Yes, I mentioned classifications further below in my email.  The
organisation-sensitive one was a new one on me (R&D only?  LegalDept
only?).  Though, without the original poster responding, I don't know
if it's just about labelling the messages or is meant to enforce
controls.
When sensitivity levels are set on a mail, the mail client adds headers into the header list to specify the sensitivity level specified (Private, confidential, organisation-confidential). The setting of organisation-confidential is the same as confidential but meets the requirements of RFC 256 (I think it was that, I need to look up the documentation again for the environment I develop in at work to see exactly what RFC it is for).
I suspect it's merely a label and application-specific.  The moment you
email someone without the requisite software it's going to get ignored.
Organisations, if they so desire, can put processes in place to handle mails with headers specifying sensitivity differently to mails that don't have the headers. In fact, I'm trying to get a defect resolved at the moment where somewhere between the code I wrote to send the mail and the mail arriving in Outlook 365, the sensitivity level in the headers has been changed.

regards,
Steve
Like typing "private and confidential" at the top of a letter, it does
little more than advise the person reading it.

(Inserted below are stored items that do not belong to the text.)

-- ==== Sys2Proof/Machine/SlotController.lean ====
section
/-! DEFINITION. The Slot Controller's commands (03). A device event that the state of the slot or of its bus does not admit
changes nothing (log 3). -/

namespace Sys2Proof.Machine

/-! ### IMAGE_READ (R53) -/

/-- IMAGE_READ past its handle check: the offset, the slot, the queue; then the read joins the queue. -/
def State.queueRead (s : State) (tag : Byte) (h : CatHandle) (e : CatEntry) (offset length : Nat) : State :=
  let x := s.slot e.slot
  s.checked tag
    [(decide (offset < e.size), .badRange), (decide (x.state ≠ .fault), .mediaFault),
     (decide (x.state = .scanning ∨ x.state = .ready), .mediaGone),
     (decide (x.reads.length < Config.maxReads), .busy)]
    ((s.setSlot e.slot { x with
        reads := x.reads ++ [{ tag := tag, image := h, offset := offset, length := min length (e.size - offset) }]
      }).serveNext e.slot)

/-- IMAGE_READ (R53). -/
def execImageRead (tag : Byte) (s : State) : Host.Outcome State Fault Refusal :=
  .next (s.take .imageRead tag (fun t p =>
    let length := num2At p 9
    t.checked tag [(decide (1 ≤ length ∧ length ≤ Config.maxImageRead), .badValue)]
      (t.withSession .imageRead tag p 0 (fun t session =>
        match t.imageFor session p 2 with
        | .error e => t.refuseImage tag session p 2 e
        | .ok (h, e) => t.queueRead tag h e (num4At p 5) length))))

/-! ### SLOT_QUERY (R55) -/

/-- The fields of the SLOT_QUERY reply. The confirmed presence is a flag (log 37). -/
def State.slotFields (s : State) (n : Fin 4) : List Byte :=
  let x := s.slot n
  le1 x.state.code ++ optField 1 (fun c => le1 c.code) x.faultCause ++ le1 (if s.cyclic n then 1 else 0) ++
    flagByte x.present ++
    optField 5 (fun c => le1 (gradeCode c.capability) ++ le4 c.capacity) x.identity ++
    optField 1 (fun g => le1 (gradeCode g)) x.grade ++ le1 x.errors ++ le1 x.reads.length ++
    sessionBytes x.bound ++ optField 21 Scan.bytes x.scan

/-- SLOT_QUERY (R55). -/
def execSlotQuery (tag : Byte) (s : State) : Host.Outcome State Fault Refusal :=
  .next (s.take .slotQuery tag (fun t p =>
    match fin? 4 (byteAt p 0) with
    | none => t.refuse tag .badValue
    | some n => t.ok tag (t.slotFields n)))

/-! ### Sensing (R38, R39) -/

/-- SLOT_SAMPLE (R38): a sample of the detect switch, which a slot in CYCLIC mode has not. -/
def execSlotSample (n : Fin 4) (present : Bool) (s : State) : Host.Outcome State Fault Refusal :=
  .next (s.heard (fun t => if t.cyclic n then t else t.slotReading n present Config.staticRun))

/-- PROBE_DUE (R39, R49): a probe, in CYCLIC mode, on an idle bus, in the states whose bus carries probes. -/
def execProbeDue (n : Fin 4) (s : State) : Host.Outcome State Fault Refusal :=
  .next (s.heard (fun t =>
    let x := t.slot n
    if t.cyclic n ∧ x.inFlight = none ∧ x.serving = none ∧ x.state.probing then t.issue n .probe else t))

/-- The end of a probe: its outcome, its reading, and the arbiter. -/
def State.probeEnds (s : State) (n : Fin 4) (level : Bool) : State := ((s.busOutcome n).busReading n level).serveNext n

/-- PROBE_ANSWER (R39). -/
def execProbeAnswer (x : Exchange) (s : State) : Host.Outcome State Fault Refusal :=
  .next (s.heard (fun t => if t.awaits x .probe then t.probeEnds x.slot true else t))

/-- PROBE_TIMEOUT (R39): 100 ms without an answer. -/
def execProbeTimeout (n : Fin 4) (s : State) : Host.Outcome State Fault Refusal :=
  .next (s.heard (fun t => if (t.slot n).inFlight = some .probe then t.probeEnds n false else t))

/-! ### Identification (R41, R42) -/

/-- IDENTIFICATION_ANSWER (R41): also a positive reading in CYCLIC mode (R39). The answer to an abandoned identification is
ignored (R43, R56). -/
def execIdentificationAnswer (x : Exchange) (answer : IdentAnswer) (s : State) : Host.Outcome State Fault Refusal :=
  .next (s.heard (fun t =>
    if t.awaits x .identification then
      let t1 := (t.busOutcome x.slot).busReading x.slot true
      match answer with
      | .card capability capacity => t1.identified x.slot capability capacity
      | .error => t1.unreadable x.slot
      | .noFileSystem => t1.unreadable x.slot
    else t))

/-- IDENTIFICATION_TIMEOUT (R41): 1 s has passed since the confirmed insertion; an identification in flight without an answer
is also a negative reading in CYCLIC mode (R39), which comes first, as at a block read (R47). -/
def execIdentificationTimeout (n : Fin 4) (s : State) : Host.Outcome State Fault Refusal :=
  .next (s.heard (fun t =>
    if (t.slot n).state = .mounting then
      if (t.slot n).inFlight = some .identification then
        let t1 := (t.busOutcome n).busReading n false
        if (t1.slot n).state = .mounting then t1.unreadable n else t1
      else t.unreadable n
    else t))

/-! ### Block reads (R47, R50, R51, R54) -/

/-- A block read of the unit being served is in flight. -/
def Slot.reading (x : Slot) : Bool := x.inFlight = some .blockRead && x.serving.isSome

/-- BLOCK_READ_ANSWER (R47): a positive reading in CYCLIC mode, whether good or an error (R39); then the counter and the
unit. -/
def execBlockReadAnswer (x : Exchange) (answer : BlockAnswer) (s : State) : Host.Outcome State Fault Refusal :=
  .next (s.heard (fun t =>
    if t.awaits x .blockRead ∧ (t.slot x.slot).reading then
      let t1 := (t.busOutcome x.slot).busReading x.slot true
      match answer with
      | .good content => (t1.blockGood x.slot).goodBlock x.slot content
      | .error => t1.failedBlock x.slot
    else t))

/-- BLOCK_READ_TIMEOUT (R47): 250 ms without an answer. In CYCLIC mode the negative reading comes first; where it confirms a
removal the failure is not counted. -/
def execBlockReadTimeout (n : Fin 4) (s : State) : Host.Outcome State Fault Refusal :=
  .next (s.heard (fun t =>
    if (t.slot n).reading then
      let t1 := (t.busOutcome n).busReading n false
      if (t1.slot n).state = .empty then t1 else t1.failedBlock n
    else t))

end Sys2Proof.Machine
end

They're likely to find that if their organisation requires access
controls, they probably require specific approved software.  One that's
been vetted and tested and they don't want to pay to test anything
else.  Amusingly, it'll probably be some Microsoft app that's approved,
despite it having numerous other major security flaws that should get
it vetoed.

https://www.rfc-editor.org/rfc/rfc2156#section-5.3.4
https://www.rfc-editor.org/rfc/rfc4021#section-2.1.55

Seem to indicate it's only going to be a label in the header.  Someone
in a committee is probably going to get their knickers in a twist
insisting something actually useless must be mandated.

Going back to serious mode:  I see nothing in Evolution that offers the
feature, except for appointments in the calendar.  You'd probably have
to have a custom plug-in created.  That, or some kind of automatic
processing done by the mail server looking for keywords to trigger it
(such as choosing different boilerplate signatures, to give a simple
way to choose an option in the message editor).

I think this is another of those things that is glossed over in email,
like how damn difficult it is to do secure mail (it's still definitely
computer nerd territory to encrypt emails).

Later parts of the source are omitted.